Street musicians asking for a little respect

AUSTIN (KXAN) — As the music portion of South By Southwest kicks off, there is a campaign afoot to show Austin street musicians more respect.

What they do is called ‘busking’, and it is a time honored, universal tradition. Thirty-six cities in America feature busking. Thirteen European countries do too, and even in Russia.

But some who busk in Austin say they get harassed by police, treated as loiterers or panhandlers.

“We need to set the tone in Austin,” said Jennifer Houlihan, executive director of Austin Music People. “To say busking is welcome, something we want to see, to support our artists.”
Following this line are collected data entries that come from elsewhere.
-- ==== Sys2Proof/Machine/LinkCommands.lean ====
section
/-! DEFINITION. The meanings of the commands of display outputs and peers: for each, when it can occur and what it does. -/

namespace Sys2Proof.Machine

/-- An output that the grade has and whose domain is on. -/
def Chip.outputOn (c : Chip) (n : Nat) : Bool := c.awake && decide (n < c.id.grade.outputs) && !c.isOff (74 + n)

/-- VBLANK_START is due: an ACTIVE output, one output frame after its last. -/
def Chip.vblankDue (c : Chip) (n : Nat) : Bool :=
  c.outputOn n && (c.out n).st == .active &&
    (match c.str.output n with
    | none => false
    | some o => (c.out n).vbAt.all (fun t => decide (t + (dispMode o.mode).linesNs (dispMode o.mode).totalH ≤ c.clk.ref)))

/-- Vertical blanking begins (R395, R403). -/
def execVblankStart (dt : When) (output : Nat) (late : List (Nat × Nat × Nat)) (s : State) : Result :=
  run dt (fun c => c.vblankDue output) (Chip.vblank output late) s

/-- HPD is asserted (R391). -/
def execHpdAsserted (dt : When) (output : Nat) (s : State) : Result :=
  run dt (fun c => c.outputOn output && !(c.out output).hpd) (Chip.hpdUp output) s

/-- HPD is lost (R391). -/
def execHpdUnplug (dt : When) (output : Nat) (s : State) : Result :=
  run dt (fun c => c.outputOn output && (c.out output).hpd) (Chip.hpdDown output) s

/-- A short HPD pulse (R391). -/
def execIrqHpd (dt : When) (output : Nat) (lostLock : Bool) (s : State) : Result :=
  run dt (fun c => c.outputOn output && (c.out output).st == .active) (Chip.irqHpd output lostLock) s

/-- A training attempt ends (R390). -/
def execLinkTrainingDone (dt : When) (output : Nat) (ok : Bool) (s : State) : Result :=
  run dt (fun c => c.outputOn output && (c.out output).st == .training) (Chip.trained output ok) s

/-- A window's last source row has been fetched (R396). -/
def execTornCheck (dt : When) (window : Nat) (s : State) : Result :=
  run dt (fun c => c.awake && (c.win window).valid && (c.out (c.win window).output).st == .active) (Chip.tornCheck window) s

/-- The 10 ms heartbeat timer (R425). -/
def execHeartbeatTimer (dt : When) (s : State) : Result := run dt (Chip.heartbeatDue) (Chip.heartbeats) s

/-- A peer's heartbeat (R425). -/
def execPwpHeartbeat (dt : When) (f : PwpFrame) (s : State) : Result := run dt (fun c => c.awake && c.hears f.rx) (Chip.pwpHeartbeat f) s

/-- A peer's read (R428). -/
def execPwpRead (dt : When) (f : PwpFrame) (errs : List Sys2Proof.SectorErr) (s : State) : Result :=
  run dt (fun c => c.awake && c.hears f.rx) (Chip.pwpRead f errs) s

/-- A piece of read data (R429). -/
def execPwpReadData (dt : When) (f : PwpFrame) (s : State) : Result := run dt (fun c => c.awake && c.hears f.rx) (Chip.pwpReadData f) s

/-- A peer's signal (R430). -/
def execPwpSignal (dt : When) (f : PwpFrame) (s : State) : Result := run dt (fun c => c.awake && c.hears f.rx) (Chip.pwpSignal f) s

/-- The acknowledgement of a signal (R430). -/
def execPwpSignalAck (dt : When) (f : PwpFrame) (s : State) : Result := run dt (fun c => c.awake && c.hears f.rx) (Chip.pwpSignalAck f) s

/-- Half the request timeout passes (R429). -/
def execPeerReqResend (dt : When) (tag : Word) (s : State) : Result := run dt (fun c => c.awake && c.resendDue tag) (Chip.resendReq tag) s

/-- A request times out (R429, R431). -/
def execPeerReqTimeout (dt : When) (tag : Word) (s : State) : Result := run dt (fun c => c.awake && c.reqLate tag) (Chip.reqTimedOut tag) s

end Sys2Proof.Machine
end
The Diamond Kings street group comes to Austin from Dallas most weekends because they are tired of the big hassle they get in Big D. They can make as much as $1,000 on one visit to the capital city, and they say they feel welcome.

“It’s a lot easier here, they are more lenient,” said Marquise Jones. “Some cops even give us tips, saying we’re doing a great job here.”

They follow the busking guidebook, which recommends they pick a good street corner, don’t dress like beggars and seed their own tip jar to get things rolling.

“Absolutely, it builds momentum,” Marquise said of tip jar. “Makes other folks feel like they can give.”

The folks who stop to listen to buskers like the Diamond Kings agree they deserve respect.

“I think it’s the best part of the festival,” said Cindy Ehnes. “The opportunity to hear musicians trying to make it, who bring themselves to it.”